I have two small children, 2 and 4 years old. Our family is atheist, and our kids are nearing the age where they will begin to feel drawn to the sense of belonging that religious institutions offer - to feel like part of a tribe.

The nature of Atheism is first of all, more intellectual and cerebral than emotional. And it is lacks the community and ritual that conventional religious institutions fulfill, and which most people (especially children) seem to crave. This seems to be a genuine demand which conventional religions supply.

I have looked at this group's website, and it looks like most gatherings are lectures (which cater to the intellect) and gatherings at bars or restaurants, neither of which suit the needs of children who crave to belong to a community of like-minded and purposeful people.

So........does anyone here have any suggestions or insights about how to bring atheist children into a broader community.

I really appreciate your ideas.

Thanks.

I had a friend with kids who used to attend a Unitarian Church. They gave lectures about all sorts of religions, including Humanism. The few people I know who've heard Unitarian "sermons" agree they're not actually very religious in a proselytizing way. They're more an examination of different beliefs.

If that's not your thing, I'd recommend signing them up with a sports league or something of that nature; some sort of kids' group activity?

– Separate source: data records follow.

/-- R96: the pseudo-instructions' expansions and the host-side truncation, of cfgrd8 and cfgrd16 alone. -/
def Obligations.PseudoInstructionsExpand : Prop :=
  (∀ b d f o : Nat, assemble (.cfgrd8 b d f o) = assemble (.cfgrd b d f o) ∧
    assemble (.cfgrd16 b d f o) = assemble (.cfgrd b d f o) ∧
    assemble (.cfgrd32 b d f o) = assemble (.cfgrd b d f (o &&& 0xFC))) ∧
  (∀ b d f o v : Nat, assemble (.cfgwr32 b d f o v) = assemble (.cfgwr b d f (o &&& 0xFC) v)) ∧
  (∀ (b d f o : Nat) (v : Word), hostResult (.cfgrd8 b d f o) (.u32 v) = .u32 (v &&& 0xFF#32) ∧
    hostResult (.cfgrd16 b d f o) (.u32 v) = .u32 (v &&& 0xFFFF#32) ∧
    hostResult (.cfgrd32 b d f o) (.u32 v) = .u32 v) ∧
  (∀ (a : Asm) (r : Result), (∀ b d f o, a ≠ .cfgrd8 b d f o) → (∀ b d f o, a ≠ .cfgrd16 b d f o) → hostResult a r = r)

/-! ## The sizing window, the cursor and the bounds of SEQ -/

/-- R36, R167: the OUTL_DATA of the sizing write sets PROBE_OPEN and leaves the BAR to what the backend makes of the pattern;
the steps up to the restoring write's OUTL_ADDR leave PROBE_OPEN as it is; the OUTL_DATA of the restoring write writes SAVE
and clears it. Stated for a DECBAR at each of these steps, in any state it can be in there; that the two assignments go with
the OUTL_DATA is log 8, the numbers of the steps and the data read so far are logs 7 and 12. -/
def Obligations.SizingWriteOpensWindow : Prop :=
  ∀ (s : State) (b : Bus) (d : Dev) (f : Fn) (idx : BarIdx) (hdr raw a : Word),
    s.mode = .busy → s.undisturbed = true → decodeCommand s.cmd = .ok (.decbar b d f idx) →
    idx.toNat < (if hdr.extractLsb' 16 7 = 0 then 6 else 2) → raw.getLsbD 0 = false → raw.extractLsb' 1 2 = 0 →
    a = addrWord b d f (0x10 + 4 * idx.setWidth 8) →
    (s.got = [hdr, raw] → s.seq = 5 → s.ca = a →
      ∃ t, step s = .next t ∧ t.probeOpen = true ∧ t.cfg = s.cfg.write b d f (4 + idx.setWidth 6) 0xFFFFFFF0#32 ∧
        t.tr = s.tr ++ [⟨.outlData, 0xFFFFFFF0#32⟩] ∧ t.seq = 6 ∧ t.mode = .busy) ∧
    (s.got = [hdr, raw] → s.seq = 4 ∨ s.seq = 6 →
      ∃ t, step s = .next t ∧ t.probeOpen = s.probeOpen ∧ t.cfg = s.cfg ∧ t.ca = a ∧
        t.tr = s.tr ++ [⟨.outlAddr, a⟩] ∧ t.seq = s.seq + 1 ∧ t.mode = .busy) ∧
    (s.got = [hdr, raw] → s.seq = 7 → s.ca = a →
      ∃ t v, v = s.cfg.read b d f (4 + idx.setWidth 6) ∧ step s = .next t ∧ t.probeOpen = s.probeOpen ∧ t.cfg = s.cfg ∧
        t.tr = s.tr ++ [⟨.inlData, v⟩] ∧ t.regs.rb = v &&& 0xFFFFFFF0#32 ∧ t.got = [hdr, raw, v] ∧ t.seq = 8 ∧
        t.mode = .busy) ∧
    (∀ back : Word, s.got = [hdr, raw, back] → s.seq = 8 →
      ∃ t, step s = .next t ∧ t.probeOpen = s.probeOpen ∧ t.cfg = s.cfg ∧ t.ca = a ∧
        t.tr = s.tr ++ [⟨.outlAddr, a⟩] ∧ t.seq = 9 ∧ t.mode = .busy) ∧
    (∀ back : Word, s.got = [hdr, raw, back] → s.seq = 9 → s.ca = a →
      ∃ t, step s = .next t ∧ t.probeOpen = false ∧ t.cfg = s.cfg.write b d f (4 + idx.setWidth 6) s.regs.save ∧
        t.tr = s.tr ++ [⟨.outlData, s.regs.save⟩] ∧ t.seq = 10)

/-- R36, R166, R167, R281: an undisturbed DECBAR of a type-0 memory BAR, one step at a time: after its first n transactions
PROBE_OPEN is true exactly from the sizing write's OUTL_DATA (the sixth) until the restoring write's (the tenth), and the BAR
is then left to what the backend makes of the pattern, before it untouched, after it restored (logs 7 and 8 place the steps).
-/
def Obligations.SizingWindowSpansProbe : Prop :=
  ∀ (s : State) (w : CommandWord) (b : Bus) (d : Dev) (f : Fn) (idx : BarIdx) (raw : Word) (c1 : Backend),
    s.mode = .idle → s.inputs = [.issue w] → decodeCommand w = .ok (.decbar b d f idx) → s.probeOpen = false →
    idx.toNat < (if (s.cfg.read b d f 3).extractLsb' 16 7 = 0 then 6 else 2) →
    raw = s.cfg.read b d f (4 + idx.setWidth 6) → raw.getLsbD 0 = false → raw.extractLsb' 1 2 = 0 →
    c1 = s.cfg.write b d f (4 + idx.setWidth 6) 0xFFFFFFF0#32 →
    ∀ n ≤ 10, ∃ t, Host.Core.run Sys2Proof.core (n + 1) s = .next t ∧ t.seq = n ∧ t.tr.length = s.tr.length + n ∧
      (t.probeOpen = true ↔ 6 ≤ n ∧ n ≤ 9) ∧
      t.cfg = (if n ≤ 5 then s.cfg else if n ≤ 9 then c1 else c1.write b d f (4 + idx.setWidth 6) raw)

/-- R30, R220, R222, R224: where ENUM leaves its cursor: BUSC and DEVC at the last device, NFN and FNC at the last function
probed there, BARC at the last slot if any function was decoded; under the reference backend NFN is what the multi-function
flag of (255, 31) says. Nothing of the enumeration state from before is left, because ENUM sets all of it at its start (R30,
R221; what it sets FNC, NFN and BARC to is a free value, log 25). -/
def Obligations.EnumLeavesCursorAtLastDevice : Prop :=
  ∀ s t : State, exec .enum s = .next t →
    t.sweep.busc = 255 ∧ t.sweep.devc = 31 ∧
    (t.sweep.nfn = .one ∧ t.sweep.fnc = 0 ∨ t.sweep.nfn = .eight ∧ t.sweep.fnc = 7) ∧
    (t.sweep.devList ≠ [] → t.sweep.barc = 5) ∧
    (∀ p v m, s.cfg = .reference p v m → s.cfg.wf = true →
      t.sweep.nfn = if (s.cfg.read 255 31 0 3).getLsbD 23 = true then .eight else .one) ∧
    ∀ w : Sweep, exec .enum { s with sweep := w } = .next t

/-- R291, R24: SEQ of a BUSY engine is below the bound of its command in R291's table, and a command moves SEQ on by no more
than that bound. What counts as a step is log 7, which takes R291's "below" to speak of the step SEQ names while the command
runs. -/
def Obligations.SequencerStaysBelowItsBound : Prop :=
  (∀ (s : State) (i : Instr), s.mode = .busy → s.placed = true → decodeCommand s.cmd = .ok i → s.seq < stepBound i) ∧
  (∀ (w : CommandWord) (i : Instr) (s t : State), decodeCommand w = .ok i → exec i s = .next t →
    s.seq ≤ t.seq ∧ t.seq ≤ s.seq + stepBound i)
end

I don't have kids, so you might get a better answer from an atheist parent--but that's what I thought of right off the bat...?

Hi Folks I have a nine month old baby and we are christians! Do any of you want me to prove the evolution and big bang theroy wrong?? contact me at teresasturgill@yahoo.com THERE IS A GOD!!!!!!!

Actually, since evolution and big bang do not conflict with the existence of all possible gods, they're not relevant to belief in god as a general item. Many Xians accept evolution and big bang--and still believe in god. And it's not impossible for an atheist to reject big bang or evolution and continue to also reject the existence of god.

Rather than disproving scientific theories, it might be best if you prove your god exists, that would be more relevant to the discussion at an atheist site--as it actually involves god. Atheists are not compelled to take a position on big bang or evolution--but must at the very least express disbelief in god. Can you prove your god exists on the level that anyone else can prove something exsits--such as, let's say something very insignificant, a blood cell? Certainly something as grand as the Xian god is more manifest than a blood cell. So, this should be a simple and quick task.

A blood cell can be shown to exist objectively in an independently verifiable fashion that does not require personal, subjective interpretation. Likewise, it can be reliably, repeatably shown to exist using various methods of independent verification.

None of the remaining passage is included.